# [WHAT YOU WILL DO]
Repeat the material in full. Keep every line exactly as it is.

# [PROVIDED INFORMATION]
-- ==== Sys2Proof/Machine/Admission.lean ====
section
/-!
DEFINITION. Machine/Admission.lean: the commands of admission: releases, fresh decisions, the bucket commands and the Fathom
level (spec 15 R322, R326 to R328, R331).
-/
namespace Sys2Proof.Machine
open Sys2Proof

/-- A tile that admission let go is queued at its engine, or in a batch that leaves (R82, R83). -/
def goTile (s : State) (uid num : Nat) : State :=
  match (descOf s uid).bind (fun d => tileOf d num) with
  | some t => if (descOf s uid).any (fun d => mayStart d num) then descCheck (sendBatches 256 (queueTile s uid t) uid) uid else s
  | none => s

/-- Work leaves admission (R326). -/
def letGo (s : State) (it : AdmItem) : State :=
  match it with
  | .req id => translateReq s id
  | .door p => doorApply s p
  | .desc uid => releaseDesc s uid
  | .tile uid num => goTile s uid num
  | .piece e => modRun s e (fun r => { r with charged := true })

/-- ADM_RELEASE (R326): the entry with the earliest release time leaves; of entries with one time the shared arbiter chooses, at rank 0
over the queue's positions. -/
def execAdmRelease (s : State) : Out :=
  match s.adm.hold with
  | [] => .next s
  | h :: hs =>
    let t := hs.foldl (fun a e => min a e.atNs) h.atNs
    let due := (h :: hs).filter (fun e => e.atNs == t)
    let r := arbPick 8192 (arbN s Reg.xbarArbCtl_n_adm) s.adm.arb (due.map (fun e => (e.pos, 0)))
    match r.1.bind (fun p => due.find? (fun e => e.pos == p)) with
    | none => .next s
    | some e =>
      let s := holdView { advance s t with adm := { s.adm with hold := s.adm.hold.erase e, arb := arbStay r.2 ((due.erase e).map (·.pos)) } }
      .next (letGo s e.item)

/-- Decide a held tile or piece afresh (R327): it counts once, as DEFERRED. -/
def decideAgain (s : State) (e : HoldEnt) : State :=
  let d := decideCharge s e.host e.tenant e.charge false
  if d.1.cls = 2 then redoWork d.2 e.tenant e.host e.charge d.1 e.item
  else
    let s := countCls d.2 1
    let uid := match e.item with | .tile u _ => some u | .piece g => (nfind s.dma.run g).map (·.uid) | _ => none
    let s := match uid with | some u => modDesc s u (fun x => { x with cls := max x.cls 1 }) | none => s
    if d.1.waitNs = 0 then letGo s e.item else holdWork s e.tenant e.host e.charge ⟨1, d.1.waitNs⟩ e.item

/-- ADM_REDECIDE (R327): the held tile or piece whose retry-after ends first is decided afresh. -/
def execAdmRedecide (s : State) : Out :=
  match s.adm.redo with
  | [] => .next s
  | h :: hs =>
    let e := hs.foldl (fun a x => if x.atNs < a.atNs then x else a) h
    .next (decideAgain { advance s e.atNs with adm := { s.adm with redo := s.adm.redo.erase e } } e)

/-- ADM_BKT_CMD.result. -/
def bktResult (s : State) (bucket res : Nat) : State := setF (setF s Reg.admBktSel_bucket bucket) Reg.admBktCmd_result res

/-- The READ of ADM_BKT_CMD on the selected bucket (R322): the level reads rounded down to a whole byte. -/
def bktRead (s : State) (bucket : Nat) : State :=
  if 5120 ≤ bucket % 8192 then bktResult s bucket 1
  else
    let b := bktAt s (bucket % 8192)
    let s := bktResult s bucket 0
    let s := setF s Reg.admBktRate_rate b.rate
    let s := setF s Reg.admBktGust_gust b.gust
    let s := setF s Reg.admBktCfg_overhead b.ovh
    let s := setF s Reg.admBktCfg_target_us b.target
    let s := setF s Reg.admBktCfg_limit_us b.limit
    let s := setB s Reg.admBktCfg_reset_mode b.resetMode
    setF s Reg.admBktLevel_level ((bktLevel b s.nowNs / (lvlUnit : Int)) % (2 ^ 48 : Int)).toNat

/-- The WRITE of ADM_BKT_CMD: the staged parameters go to the selected bucket and its level becomes full or zero (R328). -/
def bktWrite (s : State) (bucket : Nat) : State :=
  if 5120 ≤ bucket % 8192 then bktResult s bucket 1
  else
    let b : Bkt := ⟨getF s Reg.admBktRate_rate, getF s Reg.admBktGust_gust, getF s Reg.admBktCfg_overhead,
      getF s Reg.admBktCfg_target_us, getF s Reg.admBktCfg_limit_us, getB s Reg.admBktCfg_reset_mode, 0, s.nowNs⟩
    let s := bktResult s bucket 0
    setBkt s (bucket % 8192) { b with level := if b.resetMode then 0 else bktCap b }

/-- ADM_BKT_READ: op READ of ADM_BKT_CMD with ADM_BKT_SEL set (R322). -/
def execAdmBktRead (bucket : Nat) (s : State) : Out := .next (bktRead s bucket)

/-- ADM_BKT_WRITE: op WRITE of ADM_BKT_CMD with the stage registers set (R328). -/
def execAdmBktWrite (bucket rate gust overhead target limit : Nat) (resetMode : Bool) (s : State) : Out :=
  let s := setF s Reg.admBktRate_rate rate
  let s := setF s Reg.admBktGust_gust gust
  let s := setF s Reg.admBktCfg_overhead overhead
  let s := setF s Reg.admBktCfg_target_us target
  let s := setF s Reg.admBktCfg_limit_us limit
  let s := setB s Reg.admBktCfg_reset_mode resetMode
  .next (bktWrite s bucket)

/-- A component level of a utilisation given as a sum over 2^w samples in units of 1/65,536 (R331). -/
def fathomLevel (sum w : Nat) : Nat := min 15 (16 * sum / (65536 * 2 ^ w))

/-- The share in percent of one count of a stack's grants reaches a floor (R331). -/
def shareAt (part whole pct : Nat) : Bool := decide (0 < whole) && decide (max 1 pct * whole ≤ part * 100)

/-- FATHOM_UPDATE (R331): one more microsecond's utilisations; the level is formed over the window. -/
def execFathomUpdate (u : UtilSample) (s : State) : Out :=
  let u := { u with held := s.adm.hold.length }
  let w := min 10 (getF s Reg.admFathomCtl_window_log2)
  let s := { s with adm := { s.adm with samples := (u :: s.adm.samples).take 1024 } }
  let win := s.adm.samples.take (2 ^ w)
  let total : (UtilSample → Nat) → Nat := fun f => (win.map f).sum
  let mem := ((members s).map (fun k => total (fun x => x.mem.getD k 0))).foldl max 0
  let fab := (((List.range 12).filter (fun p => getF s Reg.fptStatus_state p == 4)).map (fun p => total (fun x => x.fab.getD p 0))).foldl max 0
  let lm := fathomLevel mem w
  let le := fathomLevel (total (·.eng)) w
  let lf := fathomLevel fab w
  let la := min 15 (16 * total (·.held) / (8192 * 2 ^ w))
  let hot : (UtilSample → List Nat) → Nat → Bool := fun f pct =>
    (members s).any (fun k => shareAt (total (fun x => (f x).getD k 0)) (total (fun x => x.grants.getD k 0)) pct)
  let l := max (max lm le) (max lf la)
  let l := if hot (·.grants2) (getF s Reg.admFathomCtl_u2_pct) then max l 8 else l
  let l := if hot (·.grants3) (getF s Reg.admFathomCtl_u3_pct) then max l 12 else l
  let l := if win.any (fun x => decide (8192 ≤ x.held)) then 15 else l
  let s := setF s Reg.admFathom_mem lm
  let s := setF s Reg.admFathom_eng le
  let s := setF s Reg.admFathom_fab lf
  let s := setF s Reg.admFathom_adm la
  .next (setF s Reg.admFathom_level l)

end Sys2Proof.Machine
end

# [REPLY]
-- ==== Sys2Proof/Machine/Admission.lean ====
section
/-!
DEFINITION. Machine/Admission.lean: the commands of admission: releases, fresh decisions, the bucket commands and the Fathom
level (spec 15 R322, R326 to R328, R331).
-/
namespace Sys2Proof.Machine
open Sys2Proof

/-- A tile that admission let go is queued at its engine, or in a batch that leaves (R82, R83). -/
def goTile (s : State) (uid num : Nat) : State :=
  match (descOf s uid).bind (fun d => tileOf d num) with
  | some t => if (descOf s uid).any (fun d => mayStart d num) then descCheck (sendBatches 256 (queueTile s uid t) uid) uid else s
  | none => s

/-- Work leaves admission (R326). -/
def letGo (s : State) (it : AdmItem) : State :=
  match it with
  | .req id => translateReq s id
  | .door p => doorApply s p
  | .desc uid => releaseDesc s uid
  | .tile uid num => goTile s uid num
  | .piece e => modRun s e (fun r => { r with charged := true })

/-- ADM_RELEASE (R326): the entry with the earliest release time leaves; of entries with one time the shared arbiter chooses, at rank 0
over the queue's positions. -/
def execAdmRelease (s : State) : Out :=
  match s.adm.hold with
  | [] => .next s
  | h :: hs =>
    let t := hs.foldl (fun a e => min a e.atNs) h.atNs
    let due := (h :: hs).filter (fun e => e.atNs == t)
    let r := arbPick 8192 (arbN s Reg.xbarArbCtl_n_adm) s.adm.arb (due.map (fun e => (e.pos, 0)))
    match r.1.bind (fun p => due.find? (fun e => e.pos == p)) with
    | none => .next s
    | some e =>
      let s := holdView { advance s t with adm := { s.adm with hold := s.adm.hold.erase e, arb := arbStay r.2 ((due.erase e).map (·.pos)) } }
      .next (letGo s e.item)

/-- Decide a held tile or piece afresh (R327): it counts once, as DEFERRED. -/
def decideAgain (s : State) (e : HoldEnt) : State :=
  let d := decideCharge s e.host e.tenant e.charge false
  if d.1.cls = 2 then redoWork d.2 e.tenant e.host e.charge d.1 e.item
  else
    let s := countCls d.2 1
    let uid := match e.item with | .tile u _ => some u | .piece g => (nfind s.dma.run g).map (·.uid) | _ => none
    let s := match uid with | some u => modDesc s u (fun x => { x with cls := max x.cls 1 }) | none => s
    if d.1.waitNs = 0 then letGo s e.item else holdWork s e.tenant e.host e.charge ⟨1, d.1.waitNs⟩ e.item

/-- ADM_REDECIDE (R327): the held tile or piece whose retry-after ends first is decided afresh. -/
def execAdmRedecide (s : State) : Out :=
  match s.adm.redo with
  | [] => .next s
  | h :: hs =>
    let e := hs.foldl (fun a x => if x.atNs < a.atNs then x else a) h
    .next (decideAgain { advance s e.atNs with adm := { s.adm with redo := s.adm.redo.erase e } } e)

/-- ADM_BKT_CMD.result. -/
def bktResult (s : State) (bucket res : Nat) : State := setF (setF s Reg.admBktSel_bucket bucket) Reg.admBktCmd_result res

/-- The READ of ADM_BKT_CMD on the selected bucket (R322): the level reads rounded down to a whole byte. -/
def bktRead (s : State) (bucket : Nat) : State :=
  if 5120 ≤ bucket % 8192 then bktResult s bucket 1
  else
    let b := bktAt s (bucket % 8192)
    let s := bktResult s bucket 0
    let s := setF s Reg.admBktRate_rate b.rate
    let s := setF s Reg.admBktGust_gust b.gust
    let s := setF s Reg.admBktCfg_overhead b.ovh
    let s := setF s Reg.admBktCfg_target_us b.target
    let s := setF s Reg.admBktCfg_limit_us b.limit
    let s := setB s Reg.admBktCfg_reset_mode b.resetMode
    setF s Reg.admBktLevel_level ((bktLevel b s.nowNs / (lvlUnit : Int)) % (2 ^ 48 : Int)).toNat

/-- The WRITE of ADM_BKT_CMD: the staged parameters go to the selected bucket and its level becomes full or zero (R328). -/
def bktWrite (s : State) (bucket : Nat) : State :=
  if 5120 ≤ bucket % 8192 then bktResult s bucket 1
  else
    let b : Bkt := ⟨getF s Reg.admBktRate_rate, getF s Reg.admBktGust_gust, getF s Reg.admBktCfg_overhead,
      getF s Reg.admBktCfg_target_us, getF s Reg.admBktCfg_limit_us, getB s Reg.admBktCfg_reset_mode, 0, s.nowNs⟩
    let s := bktResult s bucket 0
    setBkt s (bucket % 8192) { b with level := if b.resetMode then 0 else bktCap b }

/-- ADM_BKT_READ: op READ of ADM_BKT_CMD with ADM_BKT_SEL set (R322). -/
def execAdmBktRead (bucket : Nat) (s : State) : Out := .next (bktRead s bucket)

/-- ADM_BKT_WRITE: op WRITE of ADM_BKT_CMD with the stage registers set (R328). -/
def execAdmBktWrite (bucket rate gust overhead target limit : Nat) (resetMode : Bool) (s : State) : Out :=
  let s := setF s Reg.admBktRate_rate rate
  let s := setF s Reg.admBktGust_gust gust
  let s := setF s Reg.admBktCfg_overhead overhead
  let s := setF s Reg.admBktCfg_target_us target
  let s := setF s Reg.admBktCfg_limit_us limit
  let s := setB s Reg.admBktCfg_reset_mode resetMode
  .next (bktWrite s bucket)

/-- A component level of a utilisation given as a sum over 2^w samples in units of 1/65,536 (R331). -/
def fathomLevel (sum w : Nat) : Nat := min 15 (16 * sum / (65536 * 2 ^ w))

/-- The share in percent of one count of a stack's grants reaches a floor (R331). -/
def shareAt (part whole pct : Nat) : Bool := decide (0 < whole) && decide (max 1 pct * whole ≤ part * 100)

/-- FATHOM_UPDATE (R331): one more microsecond's utilisations; the level is formed over the window. -/
def execFathomUpdate (u : UtilSample) (s : State) : Out :=
  let u := { u with held := s.adm.hold.length }
  let w := min 10 (getF s Reg.admFathomCtl_window_log2)
  let s := { s with adm := { s.adm with samples := (u :: s.adm.samples).take 1024 } }
  let win := s.adm.samples.take (2 ^ w)
  let total : (UtilSample → Nat) → Nat := fun f => (win.map f).sum
  let mem := ((members s).map (fun k => total (fun x => x.mem.getD k 0))).foldl max 0
  let fab := (((List.range 12).filter (fun p => getF s Reg.fptStatus_state p == 4)).map (fun p => total (fun x => x.fab.getD p 0))).foldl max 0
  let lm := fathomLevel mem w
  let le := fathomLevel (total (·.eng)) w
  let lf := fathomLevel fab w
  let la := min 15 (16 * total (·.held) / (8192 * 2 ^ w))
  let hot : (UtilSample → List Nat) → Nat → Bool := fun f pct =>
    (members s).any (fun k => shareAt (total (fun x => (f x).getD k 0)) (total (fun x => x.grants.getD k 0)) pct)
  let l := max (max lm le) (max lf la)
  let l := if hot (·.grants2) (getF s Reg.admFathomCtl_u2_pct) then max l 8 else l
  let l := if hot (·.grants3) (getF s Reg.admFathomCtl_u3_pct) then max l 12 else l
  let l := if win.any (fun x => decide (8192 ≤ x.held)) then 15 else l
  let s := setF s Reg.admFathom_mem lm
  let s := setF s Reg.admFathom_eng le
  let s := setF s Reg.admFathom_fab lf
  let s := setF s Reg.admFathom_adm la
  .next (setF s Reg.admFathom_level l)

end Sys2Proof.Machine
end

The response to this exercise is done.